** WORK ITEM **
For the entries below, print exactly the lines between the line holding "theorem test_assemble_start : assembleLine" and the line holding "theorem test_assemble_str : assembleLine", inclusive, and nothing else.

Collected data entries:

-- ==== Sys2Proof/Tests/Slice0.lean ====
section
/-! SUPPORT. Small tests. Expected values are those of spec/95_test_vectors.md, or the spec's own
words where a comment says so; each `witness_` theorem shows that a statement's hypotheses can be
met. -/

namespace Sys2Proof.Tests

open Sys2Proof.Machine

/-- A block after reset with these registers. -/
def block (crc poly init : Word) : State := { State.reset with crc, poly, init }

/-- The registers and the last response after one word. -/
def afterWord (w : CmdWord) (s : State) : Option (Regs × Option Response) :=
  match performWord w s with
  | .next t => some (t.regs, t.pending.getLast?)
  | .fault _ => none
  | .refused _ => none

/-- The registers and the responses waiting after one step. -/
def afterStep (s : State) : Option (Regs × List Response) :=
  match step s with
  | .next t => some (t.regs, t.pending)
  | .fault _ => none
  | .refused _ => none

/-- The state after one step, if there is one. -/
def stepTo (s : State) : Option State :=
  match step s with
  | .next t => some t
  | .fault _ => none
  | .refused _ => none

/-! Well-formedness: each check refuses an ill-formed term (30_encoding.md R70). -/

theorem test_wf_cp_too_wide : (AsmStmt.crcByte (.number 0x200000)).wellFormed = false := by decide
theorem test_wf_cp_widest : (AsmStmt.crcByte (.number 0x1FFFFF)).wellFormed = true := by decide
theorem test_wf_poly_too_wide : (AsmStmt.polyWrite (.number 0x10000)).wellFormed = false := by decide
theorem test_wf_init_too_wide : (AsmStmt.initWrite (.number 0x10000)).wellFormed = false := by decide
theorem test_wf_val_character : (AsmStmt.polyWrite (.character 0x31)).wellFormed = false := by decide
theorem test_wf_start_first : (AsmStmt.crcStart (.number 0x10000) (.number 0)).wellFormed = false := by
  decide
theorem test_wf_start_second : (AsmStmt.crcStart (.number 0) (.number 0x10000)).wellFormed = false := by
  decide

/-! Decoding: words written out bit by bit from 30_encoding.md R62, R63, R64, R66. -/

theorem test_decode_crcInit :
    decode 0b0001_0000000000000000000000000000#32 = .command .crcInit := by decide
theorem test_decode_crcByte :
    decode 0b0010_0000000_000000010000010101100#32 = .command (.crcByte 0x20AC#21) := by decide
theorem test_decode_crcByte_top :
    decode 0b0010_0000000_100000000000000000001#32 = .command (.crcByte 0x100001#21) := by decide
theorem test_decode_crcRead :
    decode 0b0011_0000000000000000000000000000#32 = .command .crcRead := by decide
theorem test_decode_polyWrite :
    decode 0b0100_000000000000_1000000000000101#32 = .command (.polyWrite 0x8005#16) := by decide
theorem test_decode_initWrite :
    decode 0b0101_000000000000_0001110100001111#32 = .command (.initWrite 0x1D0F#16) := by decide
theorem test_decode_polyRead :
    decode 0b0110_0000000000000000000000000000#32 = .command .polyRead := by decide
theorem test_decode_initRead :
    decode 0b0111_0000000000000000000000000000#32 = .command .initRead := by decide

/-- Vectors D1 to D8, D10, D11, D13 to D15. -/
theorem test_decode_illegal :
    [0x00000000#32, 0x80000000#32, 0xF0000000#32, 0xFFFFFFFF#32, 0x10000001#32, 0x18000000#32,
      0x20200000#32, 0x2FE00000#32, 0x30000100#32, 0x40010000#32, 0x50100000#32, 0x60000001#32,
      0x70008000#32].all (fun w => decide (decode w = .illegal)) = true := by decide

/-- A table word of the opcode table's numbering. -/
theorem test_decodeTableWord : decodeTableWord 32 0x201FFFFF = some (.crcByte 0x1FFFFF#21) := by
  decide

/-! The datapath: vectors ST1, ST3, ST7, B1, B8, B11; R100's form on B8. -/

theorem test_step1_top_bit : step1 0x8000#16 0x1021#16 = 0x1021#16 := by decide
theorem test_step1_shift_then_xor : step1 0xFFFF#16 0x1021#16 = 0xEFDF#16 := by decide
theorem test_step1_next_bit : step1 0xC000#16 0x1021#16 = 0x9021#16 := by decide
theorem test_absorb_example : absorb 0xFFFF#16 0x1021#16 0x31#8 = 0xC782#16 := by decide
theorem test_absorb_general : absorb 0x1234#16 0x1021#16 0x56#8 = 0x3C40#16 := by decide
theorem test_absorb_all_ones : absorb 0xFFFF#16 0xFFFF#16 0x00#8 = 0x0080#16 := by decide
theorem test_absorbSerial : absorbSerial 0x1234#16 0x1021#16 0x56#8 = 0x3C40#16 := by decide
theorem test_unstep1 : unstep1 0x9021#16 0x1021#16 = 0xC000#16 := by decide

/-! The reference: S3b and S3a, the two values 90_conflicts.md C1 gives for "123456789". -/

theorem test_crcRef_default : crcRef [0x31, 0x32, 0x33, 0x34, 0x35, 0x36, 0x37, 0x38, 0x39]
    0x1021#16 0xFFFF#16 = 0x29B1#16 := by decide +kernel
theorem test_crcRef_zero_init : crcRef [0x31, 0x32, 0x33, 0x34, 0x35, 0x36, 0x37, 0x38, 0x39]
    0x1021#16 0x0000#16 = 0x31C3#16 := by decide +kernel
theorem test_crcRefTrunc : crcRefTrunc 32 [0x20AC] 0x1021#16 0xFFFF#16 = 0x9596#16 := by decide

/-! The commands: vectors C1, C4, C8, C9, K1, K4, K7, K8, D5. -/

theorem test_crcInit : afterWord 0x10000000#32 (block 0xABCD#16 0x1021#16 0x1D0F#16) =
    some (⟨0x1D0F#16, 0x1021#16, 0x1D0F#16⟩, some ⟨0x0000#16, false⟩) := by decide
theorem test_crcByte_wide_character : afterWord 0x200020AC#32 (block 0xFFFF#16 0x1021#16 0xFFFF#16) =
    some (⟨0x9596#16, 0x1021#16, 0xFFFF#16⟩, some ⟨0x0000#16, false⟩) := by decide
theorem test_crcByte_zero_poly : afterWord 0x20000099#32 (block 0x1234#16 0x0000#16 0xFFFF#16) =
    some (⟨0x3400#16, 0x0000#16, 0xFFFF#16⟩, some ⟨0x0000#16, false⟩) := by decide
theorem test_crcRead : afterWord 0x30000000#32 (block 0x29B1#16 0x1021#16 0xFFFF#16) =
    some (⟨0x29B1#16, 0x1021#16, 0xFFFF#16⟩, some ⟨0x29B1#16, false⟩) := by decide
theorem test_polyWrite : afterWord 0x40008005#32 (block 0xFFFF#16 0x1021#16 0xFFFF#16) =
    some (⟨0xFFFF#16, 0x8005#16, 0xFFFF#16⟩, some ⟨0x0000#16, false⟩) := by decide
theorem test_initWrite : afterWord 0x50000000#32 (block 0x1234#16 0x1021#16 0xFFFF#16) =
    some (⟨0x1234#16, 0x1021#16, 0x0000#16⟩, some ⟨0x0000#16, false⟩) := by decide
theorem test_initRead : afterWord 0x70000000#32 (block 0x5555#16 0x8005#16 0x1D0F#16) =
    some (⟨0x5555#16, 0x8005#16, 0x1D0F#16⟩, some ⟨0x1D0F#16, false⟩) := by decide
theorem test_polyRead : afterWord 0x60000000#32 (block 0x5555#16 0x8005#16 0x1D0F#16) =
    some (⟨0x5555#16, 0x8005#16, 0x1D0F#16⟩, some ⟨0x8005#16, false⟩) := by decide
theorem test_illegal_word : afterWord 0x10000001#32 (block 0xFFFF#16 0x1021#16 0xFFFF#16) =
    some (⟨0xFFFF#16, 0x1021#16, 0xFFFF#16⟩, some ⟨0x0000#16, true⟩) := by decide

/-! The step: vector C3 placed and run; no command before the first reset (R170); a changed offer
(R42); delivery (R43). -/

/-- An edge at which nothing is presented or taken. -/
def quietEdge : Edge := ⟨false, false, 0#32, false, false, false⟩

/-- An edge at which `rst` is 1. -/
def resetEdge : Edge := ⟨true, false, 0#32, false, false, false⟩

theorem test_step_placed_word : afterStep (State.reset.withFetchWord 32 0x20000031) =
    some (⟨0xC782#16, 0x1021#16, 0xFFFF#16⟩, [⟨0x0000#16, false⟩]) := by decide
theorem test_step_before_reset :
    step { State.reset with resetDone := false, inputs := [.edge (sendEdge 0x30000000#32)] } =
      .refused .portUsedBeforeReset := rfl
theorem test_step_changed_offer :
    step { State.reset with
      offered := some 0x30000000#32, inputs := [.edge (sendEdge 0x60000000#32)] } =
      .refused .offerNotHeld := rfl
theorem test_step_delivers :
    (stepTo { State.reset with
      pending := [⟨0x29B1#16, false⟩], inputs := [.edge takeEdge] }).map (·.delivered) =
      some [⟨0x29B1#16, false⟩] := by decide

/-! The host and the assembler: H3, H16, R131's example, R70's and R71's examples. -/

theorem test_calculateCRC_A :
    calculateCRC .codePoint [0x41] (r := resetRegs) = some ['B', '9', '1', '5'] := by
  decide +kernel
theorem test_calculateCRC_utf16 :
    calculateCRC .utf16Unit [0x1F600] 0x1021#16 0xFFFF#16 resetRegs = some ['6', 'E', 'C', '6'] := by
  decide +kernel
theorem test_formatText : formatText 0x00A5#16 = ['0', '0', 'A', '5'] := by decide
theorem test_assemble_character :
    assembleLine .codePoint "CRC_BYTE '1' ; one".toList = some [0x20000031#32] := by decide
theorem test_assemble_number :
    assembleLine .codePoint "POLY_WRITE 4129".toList = some [0x40001021#32] := by decide
theorem test_assemble_start : assembleLine .codePoint "CRC_START 0x1021, 0xFFFF".toList =
    some [0x40001021#32, 0x5000FFFF#32, 0x10000000#32] := by decide
theorem test_assemble_str : assembleLine .codePoint
    ("CRC_STR ".toList ++ [Char.ofNat 34, 'A', ';', Char.ofNat 34]) =
    some [0x20000041#32, 0x2000003B#32] := by decide
theorem test_assemble_refuses : assembleLine .codePoint "INIT_WRITE 0x10000".toList = none := by
  decide
theorem test_assemble_comment_only : assembleLine .codePoint "  ; nothing".toList = some [] := by
  decide

/-! Witnesses: the hypotheses of each statement that has any, met together, at a boundary value of
each clause. -/

/-- A block with one response raised and not yet taken. -/
def waiting : State := { State.reset with pending := [⟨0x29B1#16, false⟩], respRaised := true }

theorem witness_DecodeOfEncodeGivesTheCommand :
    (Instr.crcByte 0x1FFFFF#21).wellFormed = true ∧ (Instr.polyWrite 0xFFFF#16).wellFormed = true := by
  decide

theorem witness_OnlyItsEncodingDecodesToACommand :
    decode 0x5000FFFF#32 = .command (.initWrite 0xFFFF#16) := by decide

theorem witness_DecodeAgreesWithTheOpcodeMap :
    ∃ r ∈ opcodeTable, ∃ r' ∈ opcodeTable, r.fits 0x201FFFFF#32 = true ∧ r'.fits 0x201FFFFF#32 = true :=
  ⟨⟨"CRC_BYTE", 0x20000000#32, 0xFFE00000#32⟩, by decide,
    ⟨"CRC_BYTE", 0x20000000#32, 0xFFE00000#32⟩, by decide, by decide, by decide⟩

/-- Each clause of `illegalWord`, at its lowest and highest must-be-zero bit; also for
`ResponseOfEveryCommand` and `IllegalCommandIsNotSticky`. -/
theorem witness_IllegalWordsAndTheirEffect :
    [0x00000000#32, 0x0FFFFFFF#32, 0x80000000#32, 0xFFFFFFFF#32, 0x10000001#32, 0x18000000#32,
      0x30000001#32, 0x38000000#32, 0x60000001#32, 0x68000000#32, 0x70000001#32, 0x78000000#32,
      0x40010000#32, 0x48000000#32, 0x50010000#32, 0x58000000#32, 0x20200000#32,
      0x28000000#32].all illegalWord = true := by decide

theorem witness_CrcInitLoadsCrcFromInit :
    (opField 0x10000001#32 = 0x1#4 ∧ (0x10000001#32).extractLsb' 0 28 ≠ 0#28) ∧
    (opField 0x18000000#32 = 0x1#4 ∧ (0x18000000#32).extractLsb' 0 28 ≠ 0#28) ∧
    ∃ t u : State, exec .crcInit State.reset = .next t ∧ exec .crcInit t = .next u :=
  ⟨by decide, by decide, _, _, rfl, rfl⟩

** FINISHED EXERCISE **
theorem test_assemble_start : assembleLine .codePoint "CRC_START 0x1021, 0xFFFF".toList =
    some [0x40001021#32, 0x5000FFFF#32, 0x10000000#32] := by decide
theorem test_assemble_str : assembleLine .codePoint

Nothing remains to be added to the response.